- [Information supplied]:
/-- FREEZE with an operand of 1024 or more gives BAD_OPERAND and changes nothing else (R63). Otherwise it is ACCEPTED and sets the
freeze flag of each site its mask names. A slot with an end at a site newly frozen is held, and one that was
not held is stopped when it is QUEUED or PACING, the request of a QUEUED one being withdrawn from its module's setting queue. No other
slot and no other request is touched, no message, sequence or shutter entry of a module, and nothing else of the engine
(R63, R109, R143). -/
def Obligations.FreezeHoldsTheSitesItNames : Prop :=
  ∀ (s : State) (operand : BitVec 24), s.inReset = false →
    (1024 ≤ operand.toNat → exec (.freeze operand) s = .next ((s.withCellWrite 0 (0x03#8 ++ operand)).withLog 3 3)) ∧
    (operand.toNat < 1024 →
    let newlyFrozen (x : Slot) := ∃ n : SiteId, operand.getLsbD n.val = true ∧ (s.site n).frozen = false ∧
      ((s.chan x.handle).srcSite = n ∨ (s.chan x.handle).dstSite = n)
    let withdrawn (m : SiteId) (r : Request) : Bool := match r with
      | .ramp k => (s.slot k).any fun x => decide (newlyFrozen x ∧ x.held = false ∧ x.drive = .queued ∧ x.dest = m)
      | .level _ _ => false
    ∃ t, exec (.freeze operand) s = .next t ∧
      t.outer = ((s.withCellWrite 0 (0x03#8 ++ operand)).withLog 3 1).outer ∧ t.journal = s.journal ∧
      (∀ n, t.site n = { s.site n with frozen := (s.site n).frozen || operand.getLsbD n.val }) ∧
      t.chans = s.chans ∧ t.maps = s.maps ∧ t.addCells = s.addCells ∧ t.dropCells = s.dropCells ∧
      t.waitList = s.waitList ∧ t.committed = s.committed ∧ t.conds = s.conds ∧ t.taps = s.taps ∧ t.passDue = s.passDue ∧
      (∀ m, t.link m = { s.link m with queue := (s.link m).queue.filter fun r => !withdrawn m r }) ∧
      ∀ k, match s.slot k with
        | none => t.slot k = none
        | some x =>
          (newlyFrozen x → t.slot k = some
            { x with held := true,
                     drive := if x.held then x.drive else match x.drive with
                       | .queued | .pacing _ => .stopped
                       | d => d }) ∧
          (¬newlyFrozen x → t.slot k = some x))

/-- THAW with an operand of 1024 or more gives BAD_OPERAND and changes nothing else (R63). Otherwise it is ACCEPTED and clears the
freeze flag of each site its mask names; when none of them was frozen, nothing else changes and no pass follows (R63, R144). The held
flag of a slot with an end at a site so thawed becomes what the holds that remain give it, and no other held flag changes. A STOPPED
slot whose flag clears has its request placed at the tail of its module's queue: a busy module leaves it QUEUED; of the slots of an
idle module the one of lowest handle is SENT its message of Table 6-2, with the fields of its channel, the present sequence number,
which then rises by 1, and 8 ticks, and the others are QUEUED behind it in ascending order of their handles. A slot whose flag sets is
stopped and its request withdrawn (State.reheld; R109, R114, R143). That an idle module has nothing waiting is State.served, an
invariant; without it, under State.requestsOk, another, the slots and the busy modules still do as said. The event's end and its admission pass follow (R144). The order
by handle is notes/assumptions/18.md (DESIGN CHOICE). -/
def Obligations.ThawClearsFreezeFlags : Prop :=
  ∀ (s : State) (operand : BitVec 24), s.inReset = false →
    let c := s.withCellWrite 0 (0x04#8 ++ operand)
    (1024 ≤ operand.toNat → exec (.thaw operand) s = .next (c.withLog 4 3)) ∧
    (operand.toNat < 1024 →
    let thawedSite (n : SiteId) : Bool := operand.getLsbD n.val && (s.site n).frozen
    let frozenAfter (n : SiteId) := (s.site n).frozen && !operand.getLsbD n.val
    let heldAfter (x : Slot) := let d := s.chan x.handle
      s.sourceHold d.srcSite || s.destHold d.dstSite || frozenAfter d.srcSite || frozenAfter d.dstSite
    let thawed (x : Slot) := thawedSite (s.chan x.handle).srcSite || thawedSite (s.chan x.handle).dstSite
    let now (x : Slot) : Bool := if thawed x then heldAfter x else x.held
    (∃ t, exec (.thaw operand) s = .next t ∧ t.outer = (c.withLog 4 1).outer ∧
      (∀ n, t.site n = { s.site n with frozen := frozenAfter n }) ∧
      t.maps = s.maps ∧ t.addCells = s.addCells ∧ t.dropCells = s.dropCells ∧ t.conds = s.conds ∧ t.taps = s.taps ∧
      (s.passDue = false → (∀ n, thawedSite n = false) → t.engine = s.engine ∧ t.journal = s.journal)) ∧
    ∃ v : State, exec (.thaw operand) s = .next ((c.finish v).withLog 4 1) ∧ v.outer = c.outer ∧ v.journal = s.journal ∧
      (∀ n, v.site n = { s.site n with frozen := frozenAfter n }) ∧
      v.chans = s.chans ∧ v.maps = s.maps ∧ v.addCells = s.addCells ∧ v.dropCells = s.dropCells ∧ v.waitList = s.waitList ∧
      v.committed = s.committed ∧ v.conds = s.conds ∧ v.taps = s.taps ∧
      (v.passDue = true ↔ s.passDue = true ∨ ∃ n, thawedSite n = true) ∧
      (s.served → s.reheld v now) ∧
      (∀ k, s.slot k = none → v.slot k = none) ∧
      (s.requestsOk → (∀ k x, s.slot k = some x → ∃ drive takeover, v.slot k = some { x with held := now x, drive, takeover } ∧
        (x.restarts now = true → takeover = false ∧ (drive = .queued ∨ drive = .sent)) ∧
        (x.restarts now = false → takeover = x.takeover ∧
          (drive = .sent ∨ drive = if x.stops now then x.drive.stop else x.drive))) ∧
      ∀ m, (s.link m).out ≠ none → v.link m = { s.link m with queue := s.queueAfter now m }))

/-- ENABLE of a DISABLED site makes it LOADING and puts it at the tail of the fetch queue, where a burst is requested for the
head; of another site it gives STATE, and an operand above 9 gives BAD_OPERAND (R64, R156, R157). -/
def Obligations.EnableStartsLoading : Prop :=
  ∀ (s : State) (operand : BitVec 24), s.inReset = false →
    let c := s.withCellWrite 0 (0x05#8 ++ operand)
    (9 < operand.toNat → exec (.enable operand) s = .next (c.withLog 5 3)) ∧
    ∀ n : SiteId, operand.toNat = n.val →
      ((s.site n).state ≠ .disabled → exec (.enable operand) s = .next (c.withLog 5 4)) ∧
      ((s.site n).state = .disabled → ∃ t, exec (.enable operand) s = .next t ∧
        t.site n = { s.site n with state := .loading } ∧ (∀ m, m ≠ n → t.site m = s.site m) ∧
        t.engine = { s.engine with sites := t.sites } ∧ t.journal = s.journal ∧
        t.setup = { s.setup with queue := if n ∈ s.setup.queue then s.setup.queue else s.setup.queue ++ [n] } ∧
        t.outer = { (c.withLog 5 1).outer with
          setup := t.setup,
          port := { c.port with requests :=
            if s.setup.burst = none ∧ Burst.setup ∉ s.port.requests then s.port.requests ++ [.setup]
            else s.port.requests } })

/-- DISABLE gives BAD_OPERAND above 9 and STATE for a DISABLED site. It returns a LOADING site to DISABLED and touches no channel
(R161). It tears an ENABLED site down (R162): every channel with an end at it is FREE, every other record stands; their slots are free,
their entries leave the Wait List, and each committed swing is again that of the slots left, 0 for the site itself; the entries they
owned pass to claimants that remain; a pass is due for a slot freed, an acting barrier removed or a claim that passes (R22, R83); their RAMP and LEVEL requests are withdrawn and their outstanding messages detached (R111, R117);
an unbound shutter entry stands for each that was lit or had its RAMP message outstanding, the lowest handle's being sent at once by an
idle module; CANCELLED is handed over for each descriptor in handle order, then the SITE record. The site's own state, conditions and
taps return to their starting values, the active copy kept (R50, R151, R163); swaps and the pass follow. In both states the site's fetch
is abandoned (R156, R161, R163): a running burst of the site goes on, marked discarded; else the site leaves the fetch queue, and, if it
was at the head, the setup request is withdrawn and made anew for the next head, and the fairness count is 0 when no part request waits
(R176, R177). Outside the engine nothing else changes but that the write of the command cell waits for its grant. That the count stands when
the request is made anew is notes/assumptions/46.md (DESIGN CHOICE). The clauses on records,
conditions of other sites and shutter sets hold where no set is filled (R118; notes/assumptions/22.md says what happens there). -/
def Obligations.DisableTearsTheSiteDown : Prop :=
  ∀ (s : State) (operand : BitVec 24), s.inReset = false →
    let c := s.withCellWrite 0 (0x06#8 ++ operand)
    (9 < operand.toNat → exec (.disable operand) s = .next (c.withLog 6 3)) ∧
    ∀ n : SiteId, operand.toNat = n.val →
      ((s.site n).state = .disabled → exec (.disable operand) s = .next (c.withLog 6 4)) ∧
      ((s.site n).state ≠ .disabled → ∃ u,
        let siteDown : Item := .record { kind := .site, site := some n, code := 3, tick := s.tick }
        ((s.site n).state = .loading → exec (.disable operand) s = .next (u.withLog 6 1) ∧
          u.engine = { s.engine with conds := u.conds, taps := u.taps, sites := u.sites } ∧
          (∀ m, m ≠ n → u.cond m = s.cond m) ∧
          (recordCount s.journal.handOver < 256 → u.journal.handOver = s.journal.handOver ++ [siteDown])) ∧
        ((s.site n).state = .enabled → exec (.disable operand) s = .next ((c.finish u).withLog 6 1) ∧
          let torn (h : Handle) := (s.chan h).state ≠ .free ∧ ((s.chan h).srcSite = n ∨ (s.chan h).dstSite = n)
          let held (k : SlotId) := ∃ h, torn h ∧ (s.chan h).pending = some (.slot k)
          let hs := allHandles.filter fun h => decide (torn h)
          (∀ h, (torn h → u.chan h = {}) ∧ (¬torn h → u.chan h = s.chan h)) ∧
          u.waitList = (s.waitList.filter fun e =>
            decide ¬(torn e.handle ∧ (s.chan e.handle).pending = some .waiting)) ∧
          (∀ k, (held k → u.slot k = none ∧ (s.slot k ≠ none → u.passDue = true)) ∧ (s.slot k = none → u.slot k = none) ∧
            ∀ x, ¬held k → s.slot k = some x → ∃ y, u.slot k = some y ∧
              y = { x with held := y.held, drive := y.drive, takeover := y.takeover }) ∧
          (s.swingOk → u.swingOk) ∧
          (s.coherent →
            (u.passDue = true ↔ s.passDue = true ∨ (∃ k, held k ∧ s.slot k ≠ none) ∨
              (∃ e ∈ s.waitList, torn e.handle ∧ e.barrier = true ∧ s.isHeld e.handle = false) ∨
              ∃ x o g, (s.entry x).owner = some o ∧ (s.entry x).claimant = some g ∧ torn o ∧ ¬torn g) ∧
            (s.swingOk → ∀ d, degreeSite d = n → u.swingOf d = 0) ∧
            ∀ x, u.entry x = match (s.entry x).owner, (s.entry x).claimant with
              | none, _ => {}
              | some o, none => if torn o then {} else { owner := some o }
              | some o, some g =>
                if torn o then (if torn g then {} else { owner := some g })
                else if torn g then { owner := some o } else { owner := some o, claimant := some g }) ∧
          let dark (h : Handle) := (s.chan h).applied ≠ .blocked ∨ s.rampSent h = true
          let merges (h : Handle) := (s.link (s.chan h).dstSite).shutters.any fun f =>
            f.bound && decide (f.handle = h ∧ f.first = (s.chan h).first ∧ f.count = (s.chan h).count)
          let placed (m : SiteId) := hs.filter fun h => decide ((s.chan h).dstSite = m ∧ dark h) && !merges h
          let loses (m : SiteId) (o : Outstanding) : Bool := match o.bind with
            | .slot k => (s.slot k).any fun x => decide (torn x.handle ∧ x.drive = .sent ∧ x.dest = m)
            | .channel h => decide (torn h ∧ (s.chan h).dstSite = m ∧ (o.msg.cls = .level ∨ o.msg.cls = .shutter))
            | .detached => false
          let unbound (h : Handle) : ShutterEntry :=
            { handle := h, first := (s.chan h).first, count := (s.chan h).count, input := (s.chan h).input,
              port := (s.chan h).outPort, bound := false }
          (∀ m, (s.link m).shutters.length + (placed m).length ≤ 256) →
            (∀ m, m ≠ n → u.cond m = s.cond m) ∧
            (s.served → ∀ k x, ¬held k → s.slot k = some x → u.slot k = some x) ∧
            (s.coherent → recordCount s.journal.handOver + hs.length < 256 →
              u.journal.handOver = s.journal.handOver ++ (hs.flatMap fun h => match s.transOf h with
                | some (k, some d) => cancelled s.tick (some d) (decide (k ≠ .fall) && (s.chan h).clamped) (s.chan h) h
                | _ => []) ++ [siteDown]) ∧
            (∀ m, (s.link m).out = none → (s.link m).queue = [] → (s.link m).shutters = [] → u.link m =
              match placed m with
              | [] => s.link m
              | h :: rest =>
                { seq := (s.link m).seq + 1, queue := [], shutters := rest.map unbound,
                  out := some { msg := { module := m, seq := (s.link m).seq, first := (s.chan h).first,
                                         count := (s.chan h).count, input := (s.chan h).input, port := (s.chan h).outPort,
                                         setting := .blocked, cls := .shutter }, bind := .detached, timer := 8 } }) ∧
            (s.coherent → ∀ m o, (s.link m).out = some o → (u.link m).seq = (s.link m).seq ∧
              (u.link m).out = some (if loses m o then { o with bind := .detached } else o)) ∧
            ∀ m, (s.link m).out ≠ none →
              (u.link m).shutters = ((s.link m).shutters ++ (placed m).map unbound).map (fun (f : ShutterEntry) =>
                if torn f.handle ∧ (s.chan f.handle).dstSite = m then { f with bound := false } else f) ∧
              (s.coherent → (u.link m).queue = (s.link m).queue.filter fun r => match r with
                | .level h _ => decide ¬(torn h ∧ (s.chan h).dstSite = m)
                | .ramp k => (s.slot k).all fun x => decide ¬(torn x.handle ∧ x.drive = .queued ∧ x.dest = m))) ∧
        u.site n = { s.site n with state := .disabled, buffered := none, reload := .idle, refetch := false,
                                   frozen := false } ∧
        (∀ m, m ≠ n → u.site m = s.site m) ∧ u.cond n = {} ∧
        (∀ p, u.tap p = if tapSite p = n
          then { s.tap p with received := false, lastSeq := none, stale := false, timer := none } else s.tap p) ∧
        -- the fetch abandoned, and the rest of the part
        u.outer = { c.outer with setup := u.setup, port := u.port } ∧
        (∀ b, s.setup.burst = some b → b.site = n →
          u.setup = { s.setup with burst := some { b with discard := true } } ∧ u.port = c.port) ∧
        ((∀ b, s.setup.burst = some b → b.site ≠ n) →
          u.setup = { s.setup with queue := s.setup.queue.erase n } ∧
          (s.setup.queue.head? ≠ some n → u.port = c.port) ∧
          (s.setup.queue.head? = some n →
            let left := if s.setup.burst = none then s.port.requests.erase .setup else s.port.requests
            let anew := s.setup.queue.erase n ≠ [] ∧ s.setup.burst = none ∧ .setup ∉ left
            u.port = { c.port with requests := u.port.requests, fairness := u.port.fairness } ∧
            (anew → u.port.requests = left ++ [.setup]) ∧ (¬anew → u.port.requests = left) ∧
            u.port.fairness =
              if u.port.requests = [] ∧ (s.port.holder = .posting ∨ s.queue = []) then 0 else s.port.fairness)))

- [To do]: The reply should hold only the lines of the listing above starting at the line containing "def Obligations.FreezeHoldsTheSitesItNames : Prop" and ending at the line containing "(¬newlyFrozen x →", exactly as written.

- [Finished exercise]:
def Obligations.FreezeHoldsTheSitesItNames : Prop :=
  ∀ (s : State) (operand : BitVec 24), s.inReset = false →
    (1024 ≤ operand.toNat → exec (.freeze operand) s = .next ((s.withCellWrite 0 (0x03#8 ++ operand)).withLog 3 3)) ∧
    (operand.toNat < 1024 →
    let newlyFrozen (x : Slot) := ∃ n : SiteId, operand.getLsbD n.val = true ∧ (s.site n).frozen = false ∧
      ((s.chan x.handle).srcSite = n ∨ (s.chan x.handle).dstSite = n)
    let withdrawn (m : SiteId) (r : Request) : Bool := match r with
      | .ramp k => (s.slot k).any fun x => decide (newlyFrozen x ∧ x.held = false ∧ x.drive = .queued ∧ x.dest = m)
      | .level _ _ => false
    ∃ t, exec (.freeze operand) s = .next t ∧
      t.outer = ((s.withCellWrite 0 (0x03#8 ++ operand)).withLog 3 1).outer ∧ t.journal = s.journal ∧
      (∀ n, t.site n = { s.site n with frozen := (s.site n).frozen || operand.getLsbD n.val }) ∧
      t.chans = s.chans ∧ t.maps = s.maps ∧ t.addCells = s.addCells ∧ t.dropCells = s.dropCells ∧
      t.waitList = s.waitList ∧ t.committed = s.committed ∧ t.conds = s.conds ∧ t.taps = s.taps ∧ t.passDue = s.passDue ∧
      (∀ m, t.link m = { s.link m with queue := (s.link m).queue.filter fun r => !withdrawn m r }) ∧
      ∀ k, match s.slot k with
        | none => t.slot k = none
        | some x =>
          (newlyFrozen x → t.slot k = some
            { x with held := true,
                     drive := if x.held then x.drive else match x.drive with
                       | .queued | .pacing _ => .stopped
                       | d => d }) ∧
          (¬newlyFrozen x → t.slot k = some x))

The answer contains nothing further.